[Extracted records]
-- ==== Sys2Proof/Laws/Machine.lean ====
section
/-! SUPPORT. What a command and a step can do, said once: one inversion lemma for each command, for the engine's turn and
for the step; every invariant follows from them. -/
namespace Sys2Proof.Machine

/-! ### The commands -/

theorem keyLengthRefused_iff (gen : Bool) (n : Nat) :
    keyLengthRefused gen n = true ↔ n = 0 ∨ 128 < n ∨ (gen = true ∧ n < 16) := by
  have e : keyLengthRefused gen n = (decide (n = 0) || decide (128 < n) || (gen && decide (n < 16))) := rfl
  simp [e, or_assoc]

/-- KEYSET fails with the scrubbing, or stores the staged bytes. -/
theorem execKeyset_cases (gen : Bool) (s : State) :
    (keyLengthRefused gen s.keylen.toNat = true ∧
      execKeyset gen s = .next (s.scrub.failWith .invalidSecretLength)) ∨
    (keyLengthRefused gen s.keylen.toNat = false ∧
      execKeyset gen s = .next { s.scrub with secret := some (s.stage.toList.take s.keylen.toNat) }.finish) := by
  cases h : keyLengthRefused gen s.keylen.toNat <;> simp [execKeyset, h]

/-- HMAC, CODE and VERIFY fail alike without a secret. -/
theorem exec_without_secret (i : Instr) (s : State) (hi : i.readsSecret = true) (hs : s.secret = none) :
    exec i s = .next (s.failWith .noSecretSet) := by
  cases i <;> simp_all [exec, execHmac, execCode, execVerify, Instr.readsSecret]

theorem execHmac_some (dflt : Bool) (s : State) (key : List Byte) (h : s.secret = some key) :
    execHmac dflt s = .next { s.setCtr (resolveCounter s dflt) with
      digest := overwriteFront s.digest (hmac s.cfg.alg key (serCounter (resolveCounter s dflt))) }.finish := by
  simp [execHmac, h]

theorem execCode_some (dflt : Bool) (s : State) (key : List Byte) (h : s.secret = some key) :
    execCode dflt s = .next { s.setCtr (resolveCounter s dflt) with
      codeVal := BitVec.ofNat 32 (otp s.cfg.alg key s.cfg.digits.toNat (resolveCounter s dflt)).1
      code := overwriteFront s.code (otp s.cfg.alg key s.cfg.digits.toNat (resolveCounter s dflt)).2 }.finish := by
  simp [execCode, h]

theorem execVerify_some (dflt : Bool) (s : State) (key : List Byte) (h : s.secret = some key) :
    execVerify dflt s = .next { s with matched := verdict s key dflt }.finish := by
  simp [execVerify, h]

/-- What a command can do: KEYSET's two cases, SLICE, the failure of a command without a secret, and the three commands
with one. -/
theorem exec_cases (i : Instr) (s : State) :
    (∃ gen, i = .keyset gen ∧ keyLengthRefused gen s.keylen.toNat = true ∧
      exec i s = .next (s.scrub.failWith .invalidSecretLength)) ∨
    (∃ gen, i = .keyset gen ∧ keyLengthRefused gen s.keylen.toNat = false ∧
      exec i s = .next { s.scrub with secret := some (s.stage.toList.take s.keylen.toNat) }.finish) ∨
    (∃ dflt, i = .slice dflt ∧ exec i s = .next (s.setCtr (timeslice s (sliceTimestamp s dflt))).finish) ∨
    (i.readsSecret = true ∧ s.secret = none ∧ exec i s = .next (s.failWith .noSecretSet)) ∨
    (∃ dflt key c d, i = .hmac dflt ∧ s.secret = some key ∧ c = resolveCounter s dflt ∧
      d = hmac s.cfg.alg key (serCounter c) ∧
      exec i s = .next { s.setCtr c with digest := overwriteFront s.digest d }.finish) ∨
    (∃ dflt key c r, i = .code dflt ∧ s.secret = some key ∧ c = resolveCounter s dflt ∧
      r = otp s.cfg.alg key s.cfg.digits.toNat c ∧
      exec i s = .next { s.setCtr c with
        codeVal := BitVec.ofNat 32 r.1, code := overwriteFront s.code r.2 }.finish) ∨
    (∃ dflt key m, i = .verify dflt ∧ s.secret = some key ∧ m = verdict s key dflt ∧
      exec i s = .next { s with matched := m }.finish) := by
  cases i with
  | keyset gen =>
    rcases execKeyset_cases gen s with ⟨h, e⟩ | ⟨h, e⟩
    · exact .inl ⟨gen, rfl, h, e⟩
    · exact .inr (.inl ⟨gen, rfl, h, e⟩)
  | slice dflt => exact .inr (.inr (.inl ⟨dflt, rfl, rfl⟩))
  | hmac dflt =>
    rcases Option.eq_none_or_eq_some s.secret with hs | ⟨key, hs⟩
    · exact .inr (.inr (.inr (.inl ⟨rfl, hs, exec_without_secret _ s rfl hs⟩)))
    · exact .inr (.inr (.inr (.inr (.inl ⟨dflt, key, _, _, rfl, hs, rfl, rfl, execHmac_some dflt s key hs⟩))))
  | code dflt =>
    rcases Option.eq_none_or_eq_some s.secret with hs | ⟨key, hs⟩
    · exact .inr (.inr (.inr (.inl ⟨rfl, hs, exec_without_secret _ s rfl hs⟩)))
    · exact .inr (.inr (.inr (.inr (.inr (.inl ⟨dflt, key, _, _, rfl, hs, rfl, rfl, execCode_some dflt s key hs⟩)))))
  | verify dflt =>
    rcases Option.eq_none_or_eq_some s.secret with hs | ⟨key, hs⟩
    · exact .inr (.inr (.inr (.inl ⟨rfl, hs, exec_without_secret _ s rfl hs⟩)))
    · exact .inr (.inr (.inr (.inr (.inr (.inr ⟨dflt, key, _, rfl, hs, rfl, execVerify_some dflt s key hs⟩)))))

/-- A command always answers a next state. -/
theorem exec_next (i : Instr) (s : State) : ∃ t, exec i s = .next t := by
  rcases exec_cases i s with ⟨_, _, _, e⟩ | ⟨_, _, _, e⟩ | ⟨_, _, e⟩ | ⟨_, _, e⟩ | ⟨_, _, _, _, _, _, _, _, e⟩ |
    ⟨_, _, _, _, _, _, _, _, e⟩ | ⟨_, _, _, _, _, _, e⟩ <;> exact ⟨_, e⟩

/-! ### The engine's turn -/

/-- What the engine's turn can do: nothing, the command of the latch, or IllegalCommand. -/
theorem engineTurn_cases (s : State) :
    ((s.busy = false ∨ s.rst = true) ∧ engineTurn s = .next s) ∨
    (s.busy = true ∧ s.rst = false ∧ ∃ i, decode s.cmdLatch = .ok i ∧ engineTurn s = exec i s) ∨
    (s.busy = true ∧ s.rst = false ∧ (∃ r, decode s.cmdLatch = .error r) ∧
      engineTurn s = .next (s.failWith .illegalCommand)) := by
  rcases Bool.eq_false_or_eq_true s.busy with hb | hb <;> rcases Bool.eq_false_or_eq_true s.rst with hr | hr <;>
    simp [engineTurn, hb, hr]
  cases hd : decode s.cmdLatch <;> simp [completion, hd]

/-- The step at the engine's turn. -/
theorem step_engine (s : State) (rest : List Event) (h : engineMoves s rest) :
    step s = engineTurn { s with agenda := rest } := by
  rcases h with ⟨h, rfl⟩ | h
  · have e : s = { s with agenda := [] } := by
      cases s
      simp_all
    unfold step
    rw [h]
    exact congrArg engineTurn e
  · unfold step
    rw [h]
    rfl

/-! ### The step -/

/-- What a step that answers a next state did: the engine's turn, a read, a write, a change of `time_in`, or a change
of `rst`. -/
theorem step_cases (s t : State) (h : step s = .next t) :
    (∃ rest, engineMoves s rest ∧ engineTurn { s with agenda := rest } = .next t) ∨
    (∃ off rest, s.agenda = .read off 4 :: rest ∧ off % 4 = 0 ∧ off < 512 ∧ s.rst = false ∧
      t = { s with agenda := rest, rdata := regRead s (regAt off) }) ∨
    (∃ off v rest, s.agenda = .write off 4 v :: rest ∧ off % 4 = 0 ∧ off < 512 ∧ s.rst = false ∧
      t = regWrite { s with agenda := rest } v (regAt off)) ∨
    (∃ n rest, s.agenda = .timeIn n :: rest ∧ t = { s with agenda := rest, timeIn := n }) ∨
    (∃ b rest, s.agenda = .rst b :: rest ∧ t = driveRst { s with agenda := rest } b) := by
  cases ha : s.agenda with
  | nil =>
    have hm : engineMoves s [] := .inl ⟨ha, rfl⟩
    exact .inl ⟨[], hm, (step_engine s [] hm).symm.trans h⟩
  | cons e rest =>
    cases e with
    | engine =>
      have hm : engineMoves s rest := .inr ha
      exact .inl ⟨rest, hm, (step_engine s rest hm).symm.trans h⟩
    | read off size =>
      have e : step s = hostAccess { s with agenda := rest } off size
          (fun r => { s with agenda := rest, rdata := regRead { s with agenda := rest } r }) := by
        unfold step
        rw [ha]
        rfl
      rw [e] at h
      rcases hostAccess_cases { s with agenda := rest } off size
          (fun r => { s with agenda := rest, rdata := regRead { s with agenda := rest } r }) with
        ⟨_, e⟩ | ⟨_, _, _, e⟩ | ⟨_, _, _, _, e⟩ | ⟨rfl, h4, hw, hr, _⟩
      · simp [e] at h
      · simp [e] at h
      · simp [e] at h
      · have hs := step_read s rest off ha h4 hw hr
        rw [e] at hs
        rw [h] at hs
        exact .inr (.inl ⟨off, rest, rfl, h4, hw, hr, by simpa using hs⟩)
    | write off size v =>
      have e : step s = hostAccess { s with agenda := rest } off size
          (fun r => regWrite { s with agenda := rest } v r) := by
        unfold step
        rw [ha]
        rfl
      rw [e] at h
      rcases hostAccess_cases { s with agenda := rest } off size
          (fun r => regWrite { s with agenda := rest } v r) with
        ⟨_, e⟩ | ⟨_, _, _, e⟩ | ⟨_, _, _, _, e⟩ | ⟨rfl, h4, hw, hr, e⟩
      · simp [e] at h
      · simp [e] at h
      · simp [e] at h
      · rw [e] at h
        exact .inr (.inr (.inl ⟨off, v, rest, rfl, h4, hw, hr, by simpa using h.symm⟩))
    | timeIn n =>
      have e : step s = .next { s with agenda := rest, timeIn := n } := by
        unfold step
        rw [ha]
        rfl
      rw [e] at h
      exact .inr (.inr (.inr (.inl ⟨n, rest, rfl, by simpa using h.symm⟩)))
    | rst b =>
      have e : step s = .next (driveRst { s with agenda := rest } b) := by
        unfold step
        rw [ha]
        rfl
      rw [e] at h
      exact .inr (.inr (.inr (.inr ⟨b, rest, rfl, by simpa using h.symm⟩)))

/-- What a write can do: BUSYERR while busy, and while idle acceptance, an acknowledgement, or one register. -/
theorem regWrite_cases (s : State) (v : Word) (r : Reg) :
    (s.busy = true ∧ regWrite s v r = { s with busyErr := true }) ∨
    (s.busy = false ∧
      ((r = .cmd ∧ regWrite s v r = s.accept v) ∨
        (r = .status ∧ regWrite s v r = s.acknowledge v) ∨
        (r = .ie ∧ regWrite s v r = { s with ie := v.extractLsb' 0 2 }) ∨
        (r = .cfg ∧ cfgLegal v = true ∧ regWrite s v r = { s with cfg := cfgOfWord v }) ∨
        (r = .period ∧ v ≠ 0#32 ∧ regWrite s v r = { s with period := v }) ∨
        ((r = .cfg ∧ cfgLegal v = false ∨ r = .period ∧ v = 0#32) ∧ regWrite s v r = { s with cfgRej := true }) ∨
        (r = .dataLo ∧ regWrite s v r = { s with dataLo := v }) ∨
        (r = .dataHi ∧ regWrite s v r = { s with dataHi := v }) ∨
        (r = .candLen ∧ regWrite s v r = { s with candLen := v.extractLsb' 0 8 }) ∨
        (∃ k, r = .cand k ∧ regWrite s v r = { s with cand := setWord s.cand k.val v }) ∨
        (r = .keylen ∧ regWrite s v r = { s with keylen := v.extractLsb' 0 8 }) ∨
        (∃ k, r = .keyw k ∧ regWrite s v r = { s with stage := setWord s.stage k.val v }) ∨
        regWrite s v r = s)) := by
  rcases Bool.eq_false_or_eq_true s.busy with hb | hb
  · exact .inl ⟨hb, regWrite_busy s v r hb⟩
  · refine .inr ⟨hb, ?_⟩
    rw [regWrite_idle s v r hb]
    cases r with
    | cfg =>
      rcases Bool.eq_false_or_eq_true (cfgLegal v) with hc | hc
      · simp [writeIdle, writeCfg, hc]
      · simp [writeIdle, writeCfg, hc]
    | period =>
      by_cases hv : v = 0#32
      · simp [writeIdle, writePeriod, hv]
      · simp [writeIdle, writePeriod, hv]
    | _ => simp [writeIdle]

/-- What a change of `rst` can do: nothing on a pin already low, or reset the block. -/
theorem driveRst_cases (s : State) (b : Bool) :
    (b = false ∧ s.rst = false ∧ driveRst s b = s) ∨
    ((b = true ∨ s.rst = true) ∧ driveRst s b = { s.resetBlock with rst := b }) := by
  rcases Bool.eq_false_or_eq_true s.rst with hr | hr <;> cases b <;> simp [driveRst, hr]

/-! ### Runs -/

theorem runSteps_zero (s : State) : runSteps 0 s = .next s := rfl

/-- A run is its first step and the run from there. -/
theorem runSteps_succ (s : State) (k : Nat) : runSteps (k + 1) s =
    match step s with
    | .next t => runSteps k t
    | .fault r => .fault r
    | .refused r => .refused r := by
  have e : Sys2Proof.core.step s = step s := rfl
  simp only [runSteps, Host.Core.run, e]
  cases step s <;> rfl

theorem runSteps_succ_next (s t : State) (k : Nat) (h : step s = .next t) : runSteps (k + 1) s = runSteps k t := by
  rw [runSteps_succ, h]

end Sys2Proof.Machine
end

Work task:
Every line with "symm" in it should be copied from the entries.

Task output:
    exact .inl ⟨[], hm, (step_engine s [] hm).symm.trans h⟩
      exact .inl ⟨rest, hm, (step_engine s rest hm).symm.trans h⟩
        exact .inr (.inr (.inl ⟨off, v, rest, rfl, h4, hw, hr, by simpa using h.symm⟩))
      exact .inr (.inr (.inr (.inl ⟨n, rest, rfl, by simpa using h.symm⟩)))
      exact .inr (.inr (.inr (.inr ⟨b, rest, rfl, by simpa using h.symm⟩)))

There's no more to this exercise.